■ PROBLEM DESCRIPTION: Within the entries below, find the portion that opens with the line containing "(upper : BitVec" and closes with the line containing "governs .a (g.a". Retype that portion exactly and only.

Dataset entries
______

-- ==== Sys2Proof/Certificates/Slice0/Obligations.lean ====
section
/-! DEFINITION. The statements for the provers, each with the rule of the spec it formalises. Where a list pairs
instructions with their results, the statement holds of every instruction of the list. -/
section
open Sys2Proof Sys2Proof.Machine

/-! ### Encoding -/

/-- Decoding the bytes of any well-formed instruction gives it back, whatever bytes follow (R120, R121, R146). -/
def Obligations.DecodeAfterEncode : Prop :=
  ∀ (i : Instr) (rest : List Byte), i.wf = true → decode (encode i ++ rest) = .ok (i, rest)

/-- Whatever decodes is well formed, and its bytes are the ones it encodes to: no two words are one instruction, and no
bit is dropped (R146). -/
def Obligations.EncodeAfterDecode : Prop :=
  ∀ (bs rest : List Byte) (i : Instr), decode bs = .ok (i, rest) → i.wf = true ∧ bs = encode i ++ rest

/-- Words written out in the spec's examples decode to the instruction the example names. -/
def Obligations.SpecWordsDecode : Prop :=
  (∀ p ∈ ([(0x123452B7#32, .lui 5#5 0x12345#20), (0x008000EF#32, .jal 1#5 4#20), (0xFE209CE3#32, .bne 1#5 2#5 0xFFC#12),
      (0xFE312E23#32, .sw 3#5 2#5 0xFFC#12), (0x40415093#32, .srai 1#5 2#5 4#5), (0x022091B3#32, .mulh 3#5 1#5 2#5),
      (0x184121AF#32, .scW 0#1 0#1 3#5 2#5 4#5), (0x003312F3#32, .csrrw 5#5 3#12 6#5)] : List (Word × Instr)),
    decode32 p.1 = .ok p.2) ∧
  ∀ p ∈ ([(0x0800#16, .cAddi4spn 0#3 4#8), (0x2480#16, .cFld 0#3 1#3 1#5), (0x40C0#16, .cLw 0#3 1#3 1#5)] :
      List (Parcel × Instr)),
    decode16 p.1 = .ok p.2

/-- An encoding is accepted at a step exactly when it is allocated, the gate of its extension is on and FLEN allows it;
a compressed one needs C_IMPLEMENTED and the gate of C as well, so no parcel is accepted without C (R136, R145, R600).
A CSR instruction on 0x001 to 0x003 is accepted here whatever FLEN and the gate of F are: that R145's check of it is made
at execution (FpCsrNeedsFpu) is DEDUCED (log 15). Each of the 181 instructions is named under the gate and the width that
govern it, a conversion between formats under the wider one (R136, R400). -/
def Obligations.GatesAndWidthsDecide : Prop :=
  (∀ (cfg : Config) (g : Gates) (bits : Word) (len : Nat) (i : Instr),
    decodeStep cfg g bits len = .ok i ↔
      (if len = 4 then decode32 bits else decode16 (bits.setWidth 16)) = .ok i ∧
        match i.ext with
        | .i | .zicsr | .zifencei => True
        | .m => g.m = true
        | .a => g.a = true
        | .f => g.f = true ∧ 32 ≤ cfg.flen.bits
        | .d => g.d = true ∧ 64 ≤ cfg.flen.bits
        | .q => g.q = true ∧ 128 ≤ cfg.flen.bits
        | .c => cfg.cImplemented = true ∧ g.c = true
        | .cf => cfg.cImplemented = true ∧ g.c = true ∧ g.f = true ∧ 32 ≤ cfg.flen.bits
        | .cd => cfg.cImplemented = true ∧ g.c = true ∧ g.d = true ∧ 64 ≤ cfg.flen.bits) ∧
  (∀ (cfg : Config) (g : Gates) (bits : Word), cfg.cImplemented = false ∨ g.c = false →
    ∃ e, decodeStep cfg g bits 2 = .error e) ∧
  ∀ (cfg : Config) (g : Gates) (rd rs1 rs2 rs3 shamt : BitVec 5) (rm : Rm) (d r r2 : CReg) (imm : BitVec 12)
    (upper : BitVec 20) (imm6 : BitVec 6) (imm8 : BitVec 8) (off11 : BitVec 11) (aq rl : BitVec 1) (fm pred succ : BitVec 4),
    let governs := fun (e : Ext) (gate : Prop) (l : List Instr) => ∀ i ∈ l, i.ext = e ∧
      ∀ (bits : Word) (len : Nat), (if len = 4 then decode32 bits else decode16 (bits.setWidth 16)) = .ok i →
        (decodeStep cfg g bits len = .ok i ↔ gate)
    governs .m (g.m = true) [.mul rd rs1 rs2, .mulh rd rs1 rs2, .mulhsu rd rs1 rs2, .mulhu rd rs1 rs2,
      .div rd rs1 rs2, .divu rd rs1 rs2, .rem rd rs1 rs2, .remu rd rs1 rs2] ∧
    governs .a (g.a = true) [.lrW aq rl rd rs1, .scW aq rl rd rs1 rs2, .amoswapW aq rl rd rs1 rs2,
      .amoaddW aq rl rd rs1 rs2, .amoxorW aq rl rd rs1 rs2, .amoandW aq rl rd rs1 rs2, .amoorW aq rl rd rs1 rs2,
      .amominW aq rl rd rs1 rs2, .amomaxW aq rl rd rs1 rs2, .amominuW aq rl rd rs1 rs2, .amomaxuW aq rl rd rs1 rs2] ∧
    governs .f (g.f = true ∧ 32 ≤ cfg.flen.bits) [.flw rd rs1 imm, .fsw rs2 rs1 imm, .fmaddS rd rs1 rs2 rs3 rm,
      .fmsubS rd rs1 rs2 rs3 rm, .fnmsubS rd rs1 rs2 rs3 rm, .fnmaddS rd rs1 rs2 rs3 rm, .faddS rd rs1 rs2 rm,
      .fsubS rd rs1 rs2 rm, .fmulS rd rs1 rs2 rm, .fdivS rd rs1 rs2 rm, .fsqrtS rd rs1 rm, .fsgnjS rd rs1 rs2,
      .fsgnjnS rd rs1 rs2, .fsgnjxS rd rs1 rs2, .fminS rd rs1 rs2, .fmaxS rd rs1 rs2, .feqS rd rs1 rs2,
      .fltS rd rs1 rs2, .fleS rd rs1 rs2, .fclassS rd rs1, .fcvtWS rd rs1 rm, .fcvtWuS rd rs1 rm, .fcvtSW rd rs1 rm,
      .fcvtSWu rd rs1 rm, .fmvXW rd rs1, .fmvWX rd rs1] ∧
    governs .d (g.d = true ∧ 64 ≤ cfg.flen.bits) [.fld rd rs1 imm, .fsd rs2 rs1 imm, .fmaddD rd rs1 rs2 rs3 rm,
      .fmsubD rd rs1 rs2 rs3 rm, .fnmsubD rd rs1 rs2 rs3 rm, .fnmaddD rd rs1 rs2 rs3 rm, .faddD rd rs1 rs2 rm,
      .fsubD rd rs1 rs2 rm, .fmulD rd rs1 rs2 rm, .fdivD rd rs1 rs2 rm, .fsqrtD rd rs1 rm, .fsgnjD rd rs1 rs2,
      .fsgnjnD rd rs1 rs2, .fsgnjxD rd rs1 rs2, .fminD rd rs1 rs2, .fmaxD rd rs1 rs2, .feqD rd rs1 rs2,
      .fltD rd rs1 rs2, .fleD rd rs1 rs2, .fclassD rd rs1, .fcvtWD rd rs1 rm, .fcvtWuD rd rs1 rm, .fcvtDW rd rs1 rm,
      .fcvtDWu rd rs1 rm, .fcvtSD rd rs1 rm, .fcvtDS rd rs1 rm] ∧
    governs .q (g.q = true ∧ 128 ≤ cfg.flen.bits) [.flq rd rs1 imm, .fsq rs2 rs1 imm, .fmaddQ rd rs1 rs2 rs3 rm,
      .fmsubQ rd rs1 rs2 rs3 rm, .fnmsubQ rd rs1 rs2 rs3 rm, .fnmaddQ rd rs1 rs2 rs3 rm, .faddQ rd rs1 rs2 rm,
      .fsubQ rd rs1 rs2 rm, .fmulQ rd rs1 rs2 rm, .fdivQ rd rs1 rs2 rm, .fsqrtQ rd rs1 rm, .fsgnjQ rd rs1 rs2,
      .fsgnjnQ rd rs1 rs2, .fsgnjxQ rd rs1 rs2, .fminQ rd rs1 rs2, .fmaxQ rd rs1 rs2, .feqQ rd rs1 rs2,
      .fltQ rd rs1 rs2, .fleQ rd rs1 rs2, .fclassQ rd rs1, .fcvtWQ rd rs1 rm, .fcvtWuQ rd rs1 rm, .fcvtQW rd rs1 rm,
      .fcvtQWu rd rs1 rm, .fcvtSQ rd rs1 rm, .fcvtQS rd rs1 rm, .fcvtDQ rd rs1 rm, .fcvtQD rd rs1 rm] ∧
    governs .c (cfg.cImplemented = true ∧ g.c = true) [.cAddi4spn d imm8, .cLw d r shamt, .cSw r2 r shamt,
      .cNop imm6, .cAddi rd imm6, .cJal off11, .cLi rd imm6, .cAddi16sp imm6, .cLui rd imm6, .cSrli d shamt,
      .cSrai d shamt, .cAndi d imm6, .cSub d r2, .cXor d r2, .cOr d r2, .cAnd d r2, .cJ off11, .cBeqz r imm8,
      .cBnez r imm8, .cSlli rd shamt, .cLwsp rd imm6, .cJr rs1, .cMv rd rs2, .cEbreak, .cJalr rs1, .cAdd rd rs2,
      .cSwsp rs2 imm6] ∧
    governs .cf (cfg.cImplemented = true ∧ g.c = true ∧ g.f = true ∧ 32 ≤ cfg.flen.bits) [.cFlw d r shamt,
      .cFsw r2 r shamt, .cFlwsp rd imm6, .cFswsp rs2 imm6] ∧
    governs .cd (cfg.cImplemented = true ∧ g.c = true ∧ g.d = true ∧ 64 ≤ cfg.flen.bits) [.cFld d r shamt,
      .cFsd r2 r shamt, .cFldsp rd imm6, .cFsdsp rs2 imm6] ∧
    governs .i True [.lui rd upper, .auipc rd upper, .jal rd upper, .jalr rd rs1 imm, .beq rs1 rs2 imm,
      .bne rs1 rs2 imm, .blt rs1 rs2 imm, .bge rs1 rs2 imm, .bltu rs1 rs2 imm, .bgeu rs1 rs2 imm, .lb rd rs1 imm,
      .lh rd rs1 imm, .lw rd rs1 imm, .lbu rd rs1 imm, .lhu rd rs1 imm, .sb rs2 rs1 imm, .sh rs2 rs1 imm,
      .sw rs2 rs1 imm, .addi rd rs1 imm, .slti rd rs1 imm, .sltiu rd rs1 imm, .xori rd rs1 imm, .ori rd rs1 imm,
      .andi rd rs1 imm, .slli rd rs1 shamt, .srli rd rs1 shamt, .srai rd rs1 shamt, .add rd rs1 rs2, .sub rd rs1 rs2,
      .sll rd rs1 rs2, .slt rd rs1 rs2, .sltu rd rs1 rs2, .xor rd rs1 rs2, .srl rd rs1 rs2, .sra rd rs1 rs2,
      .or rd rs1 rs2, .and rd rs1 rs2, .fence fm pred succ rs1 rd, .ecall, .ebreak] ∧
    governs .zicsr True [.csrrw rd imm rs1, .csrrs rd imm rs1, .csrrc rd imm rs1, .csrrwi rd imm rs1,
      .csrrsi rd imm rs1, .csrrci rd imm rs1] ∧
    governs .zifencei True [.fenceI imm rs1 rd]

______

■ ANSWER TO THIS PROBLEM:
    (upper : BitVec 20) (imm6 : BitVec 6) (imm8 : BitVec 8) (off11 : BitVec 11) (aq rl : BitVec 1) (fm pred succ : BitVec 4),
    let governs := fun (e : Ext) (gate : Prop) (l : List Instr) => ∀ i ∈ l, i.ext = e ∧
      ∀ (bits : Word) (len : Nat), (if len = 4 then decode32 bits else decode16 (bits.setWidth 16)) = .ok i →
        (decodeStep cfg g bits len = .ok i ↔ gate)
    governs .m (g.m = true) [.mul rd rs1 rs2, .mulh rd rs1 rs2, .mulhsu rd rs1 rs2, .mulhu rd rs1 rs2,
      .div rd rs1 rs2, .divu rd rs1 rs2, .rem rd rs1 rs2, .remu rd rs1 rs2] ∧
    governs .a (g.a = true) [.lrW aq rl rd rs1, .scW aq rl rd rs1 rs2, .amoswapW aq rl rd rs1 rs2,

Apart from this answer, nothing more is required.